Abstract
A treatment for a complicated disease might be helpful for some but not all patients, which makes predicting the treatment effect for new patients important yet challenging. Here we develop a method for predicting the treatment effect based on patient characteristics and use it for predicting the effect of the only drug (Riluzole) approved for treating amyotrophic lateral sclerosis. Our proposed method of model-based random forests detects similarities in the treatment effect among patients and on this basis computes personalised models for new patients. The entire procedure focuses on a base model, which usually contains the treatment indicator as a single covariate and takes the survival time or a health or treatment success measurement as primary outcome. This base model is used both to grow the model-based trees within the forest, in which the patient characteristics that interact with the treatment are split variables, and to compute the personalised models, in which the similarity measurements enter as weights. We applied the personalised models using data from several clinical trials for amyotrophic lateral sclerosis from the Pooled Resource Open–Access Clinical Trials database. Our results indicate that some amyotrophic lateral sclerosis patients benefit more from the drug Riluzole than others. Our method allows gradually shifting from stratified medicine to personalised medicine and can also be used in assessing the treatment effect for other diseases studied in a clinical trial.
Keywords
1 Introduction
Amyotrophic lateral sclerosis (ALS) is a deadly disease that affects motor neurons in the brain and spinal cord, i.e. the neurons responsible for voluntary muscle control. Riluzole (Rilutek) is the only approved drug for this disease to date. According to the European Medicines Agency, 1 Riluzole prolongs the median survival of ALS patients, depending on the dose, by a few months. Several side effects, such as sickness, weakness or increased liver enzyme levels are mentioned. 1 Knowledge how Riluzole works on the nervous system of ALS patients is limited. The Pooled Resource Open–Access Clinical Trials (PRO-ACT) database 2 is the largest database containing clinical trial data of ALS patients available and was initiated to retrieve more information on the disease. It contains data from 17 ALS studies conducted between 1990 and 2010. Using these data, we aimed at finding out more about the effect of Riluzole on the health and survival of patients.

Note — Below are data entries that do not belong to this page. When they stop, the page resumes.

-- ==== Sys2Proof/WellFormed.lean ====
section
/-! DEFINITION. Which commands are well formed. An operand's range is its type's but for a burst, which
lasts some time: the pair becomes driven before it is released (R135). -/

namespace Sys2Proof

/-- A burst holds a driven half-bit at least (R135). -/
def Burst.wellFormed (b : Burst) : Bool := !b.halves.isEmpty

/-- A command's operands are in their ranges. -/
def Instr.wellFormed : Instr → Bool
  | .frameReceived _ b => b.wellFormed
  | .powerOnReset | .warmReset | .resetRelease _ | .startUpCompletion _ | .put | .get _ | .peek | .arm
  | .armCheckFailed | .armQueueWaitEnd | .armSuccess | .start | .halt | .resume | .skipPart | .abort
  | .setPositionX | .setPositionY | .newPlate | .newPlateFeedResume | .writeConfig | .clearFlags
  | .setAttnMask | .clearCounters | .undefinedOrder | .traverseStep | .forwardCutStep | .gapSample _
  | .retractStep | .replayStep | .stallTimerExpiry | .severTimerExpiry | .annealTimerExpiry _
  | .jetOkRise _ | .jetTimeout | .pickupRise | .feedTimeout | .jetOkFall | .wireOkRise | .captureTimeout
  | .withdrawEnd | .wireOkFall | .unthreadTimerExpiry | .recordWaitEnd | .ownSlotArrival _ _
  | .frameSent _ | .readbackMismatch | .lineStuckTimeout | .stuckClear | .threadWarningExpiry
  | .eraseEnd | .writeEnd _ | .addrIn _ | .wordIn _ | .wordOut | .hold | .powerLoss => true

end Sys2Proof
end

Before statistical analyses and p-values entered into medical progress 70 years ago, doctors treated patients individually based on their experiences and knowledge. 3 Since the beginning of the ‘golden age of randomised clinical trials’, however, medication became more and more standardised. Nowadays, much knowledge about the effect of drugs has accumulated, cornerstone drugs such as antibiotics have been used for decades and many diseases can be treated successfully; however, providing new drugs for the general public becomes more difficult. Diseases such as ALS are too complex to treat all patients in the same way. Therefore, there is a need to return to more individualised treatments, but this time with the use of statistical concepts.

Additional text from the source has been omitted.